Overall, tensions in the South China Sea persist because the parties hold genuinely incompatible views on sovereignty, legal authority, and the role of outside powers, and none of those disagreements has found a resolution that all sides accept. China regards its position as historically grounded and legally coherent, and views continued pressure from Manila and its partners as a form of provocation rather than legitimate assertion of rights. The Philippines and its allies frame the same dynamic in terms of international law and freedom of navigation. A careful reading of recent developments suggests that neither side is about to change its fundamental position.
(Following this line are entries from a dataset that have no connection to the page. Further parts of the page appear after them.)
/-- Act on an input. -/
def State.moveInput (s : State) : Input → Move
  | .clock core part => s.moveClock (partKey core part)
  | .event i => if isEvent i then .run i s else .done s
  | .elapse clks ns => .done (s.elapse clks ns)
  | .hostStore a bs => .done (s.hostPut a bs)
  | .bar2Store o bs => .done (s.bar2Put o bs)
  | .evictL1 core t pa => .done (s.l1Evict core t pa)
  | .evictL2 t pa => .done (s.l2Give (t.ckey (pa / 128)))
  | .evictCode core ctx n =>
    .done (s.onCore core fun k => { k with icache := k.icache.filter fun l => !(l.ctx == ctx && l.vline == n) })
  | .badCapability cause =>
    .done (if 1 ≤ cause.toNat ∧ cause.toNat ≤ 4 then { s with pithead := { s.pithead with badCap := some cause } } else s)
  | .firmwareFault cause =>
    .done (if s.pithead.up ∧ 1 ≤ cause.toNat ∧ cause.toNat ≤ 4 then s.haltPithead cause 4 0 else s)
  | .tripAtCommand => .done { s with pithead := { s.pithead with trip := true } }

/-- The command at the head of the command queue, as the table names it (16 Table 16.4); none where the queue is empty
or the pithead takes nothing. -/
def State.nextCommand (s : State) : Option Instr :=
  let q := s.hostIf.cmdq
  if !s.pithead.up || q.prod = q.cons then none
  else
    let b := fun (i : Nat) => (s.hostGet (q.entryAddr 64 q.cons + i)).toNat
    match b 0 + 256 * b 1 with
    | 1 => some .ctxcreate
    | 2 => some .ctxdestroy
    | 3 => if b 17 = 1 then some .regionRemove else some .regionLoad
    | 4 => some .chainload
    | 5 => some .chainunload
    | 6 => if b 17 = 1 then some .headHfillOnly else some .head
    | 7 => some .keyload
    | 8 => some .dbggrant
    | 9 => some .dbgrevoke
    | 10 => some .lamps
    | 11 => if b 20 = 1 then some .preemptBlock else if b 20 = 2 then some .preemptCrew else some .preemptLaunch
    | 12 => if b 20 = 2 then some .faultansDeliver else some .faultansRetry
    | 13 => if b 36 % 2 = 1 then some .stageinTable else some .stagein
    | 14 => if b 36 % 2 = 1 then some .stageoutTable else some .stageout
    | 15 => some .keyframe
    | 16 => some .attest
    | _ => some .ctxcreate

/-- The moves of one crew beside issuing. -/
def crewMoves (c : Nat) (r : Crew) (a : CrewAux) : List Instr :=
  (match r.phase with
    | .starting => [.crewStartComplete c]
    | .ready => []
    | .waiting _ => [.schedStallExpiry c, .waitResolved c]
    | .saved => [.crewResume c]
    | .exited => [])
    ++ (if a.returning.isEmpty then [] else [.loadReturn c]) ++ (if a.storeQ.isEmpty then [] else [.storeEventPerform c])
    ++ if a.preempt.isSome then [.preemptionRetry c, .preemptionEntry c] else []

/-- Every move the machine's own agents can make: the strip scheduler's before the dispatcher's (13 R341), and the moves of
one clock at the end. -/
def State.moves (s : State) : List Input :=
  let ev := fun (is : List Instr) => is.map Input.event
  ev (s.nextCommand.toList) ++ ev (if s.boot.status == .verifying then [.bootVerifyComplete] else [])
    ++ ev (if s.pithead.up then [.invalidation, .heldRecordPost] else if s.boot.status == .running then [if s.pithead.halted then .watchdogRestart else .pitheadRestartDone] else [])
    ++ ev (s.chains.flatMap fun c => let h := BitVec.ofNat 16 c.1
        [.chainRelease h, .progressReport h, .chainLate h, .chainReserveDeadline h, .reservationGrant h])
    ++ ev (s.launches.flatMap fun e => [.launchReady e.1, .launchBlocking e.1]) ++ ev (if s.launches.isEmpty then [] else [.blockPlacement])
    ++ ev (s.crews.flatMap fun e => crewMoves e.1 e.2 (s.auxOf e.1))
    ++ ev (s.latches.map fun l => .gangTimeout l.1)
    ++ ev (s.partitions.flatMap fun p => [.mmaStreamEnd (p.1 / 32) (p.1 % 32), .wldComplete (p.1 / 32) (p.1 % 32),
        .accstComplete (p.1 / 32) (p.1 % 32)])
    ++ ev (s.cores.flatMap fun c => [.l1DirtyExpiry c.1, .wcLineExpiry c.1, .copyComplete c.1 0, .copyComplete c.1 1,
        .copyComplete c.1 2, .copyComplete c.1 3, .sample c.1])
    ++ ev ((List.range 12).flatMap fun c => [.lampHoldExpiry c, .lampBurstExpiry c, .lampBurstIdle c, .lampDrainDone c])
    ++ [.event .lampRoundAdvance]
    ++ ev ((List.range s.invals.length).map fun n => .invalidationComplete n)
    ++ ev (s.links.heads.flatMap fun h => [.stripDue (BitVec.ofNat 6 h.1), .displayReadingEnd (BitVec.ofNat 6 h.1)])
    ++ ev (if s.links.heads.isEmpty then [] else (List.range 8).map fun e => .encoderRow (BitVec.ofNat 3 e))
    ++ ev (s.blocks.map fun b => .blockRetire b.1)
    ++ ((s.crews.filter fun e => e.2.resident).map fun e => e.2.pkey).eraseDups.map fun k => .clock (k / 32) (k % 32)

/-- With no choice listed, the agents move in turn, and a clock and a nanosecond pass when each has had its turn (log
entry 2). -/
def State.moveDefault (s : State) : Move :=
  let ms := s.moves
  match ms[s.turn]? with
  | some m => ({ s with turn := s.turn + 1 }).moveInput m
  | none => .done { s.elapse 1 1 with turn := 0 }

/-- The next move: a word of the group in progress, else the first listed choice, else the default. -/
def State.nextMove (s : State) : Move :=
  match s.issue with
  | some g => s.moveWord g
  | none =>
    match s.inputs with
    | m :: rest => ({ s with inputs := rest }).moveInput m
    | [] => s.moveDefault

/-! ## Hints and the faults of words (02 R50-R58, 05 R127) -/

/-- HINT_WIDE (02 R58). -/
def execHintWide (p : BitVec 20) (s : State) : Host.Outcome State Fault Refusal := runHint s (.wide p)

/-- HINT_SRC3 (02 R58). -/
def execHintSrc3 (r : VReg) (s : State) : Host.Outcome State Fault Refusal := runHint s (.src3 r)

/-- HINT_OFF (02 R58). -/
def execHintOff (p : BitVec 20) (s : State) : Host.Outcome State Fault Refusal := runHint s (.off p)

/-- HINT_ORDER (02 R58). -/
def execHintOrder (o : MemOrder) (sc : Scope) (s : State) : Host.Outcome State Fault Refusal := runHint s (.order o sc)

/-- HINT_CACHE (02 R58). -/
def execHintCache (p : CachePolicy) (s : State) : Host.Outcome State Fault Refusal := runHint s (.cache p)

/-- HINT_LASTREAD (02 R58): the marked registers keep their contents. -/
def execHintLastread (p : BitVec 4) (s : State) : Host.Outcome State Fault Refusal := runHint s (.lastread p)

/-- HINT_ROUND (02 R58). -/
def execHintRound (r : Rm) (s : State) : Host.Outcome State Fault Refusal := runHint s (.round r)

/-- HINT_SCHED (02 R58): it acts when its group completes. -/
def execHintSched (p : SchedHint) (s : State) : Host.Outcome State Fault Refusal := runHint s (.sched p)

/-- ILLEGAL_INSTRUCTION (02 R50, R51). -/
def execIllegalInstruction (_w : Word) (s : State) : Host.Outcome State Fault Refusal :=
  runFault s fun s _ r => Res.raise r s 0x01

/-- RESERVED_BIT (02 R49). -/
def execReservedBit (_w : Word) (s : State) : Host.Outcome State Fault Refusal :=
  runFault s fun s _ r => Res.raise r s 0x08

/-- ILLEGAL_HINT (02 R54, R56). -/
def execIllegalHint (_w : Word) (s : State) : Host.Outcome State Fault Refusal :=
  runFault s fun s _ r => Res.raise r s 0x02

/-- FETCH_FAULT (05 R127, 02 R55): the fault of the group's fetch, at the group's address. -/
def execFetchFault (s : State) : Host.Outcome State Fault Refusal :=
  match s.issue with
  | none => .fault .noIssuer
  | some g =>
    match s.crews.find g.crew with
    | none => .fault .noIssuer
    | some r =>
      let x := s.fetchGroup r g.addr 3
      match x.1 with
      | none => .next { x.2.2 with issue := none }
      | some f => .next (g.close r (s.auxOf g.crew).trap.nesting false (.trap f.code r.head 0 f.level f.addr x.2.2))

end Sys2Proof.Machine
end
The most realistic near-term goal is therefore not resolution but stable management: sustained dialogue, clearer communication at sea, and enough mutual restraint to prevent local incidents from becoming a broader regional confrontation that no party genuinely wants.

Sources

  • Reuters. “Manila, Beijing Resume Talks on South China Sea, Energy Security.” March 28, 2026. 
  • China Daily / Xinhua. “China Pledges More Resolute Countermeasures Against Provocations from Philippines.” March 26, 2026. 
  • Global Times (via GlobalSecurity.org). “Expert Slams Manila’s Tactic of Hyping Public Sentiment and Sea Provocation Simultaneously.” August 27, 2025. 
  • CSIS China Power. “How Much Trade Transits the South China Sea?”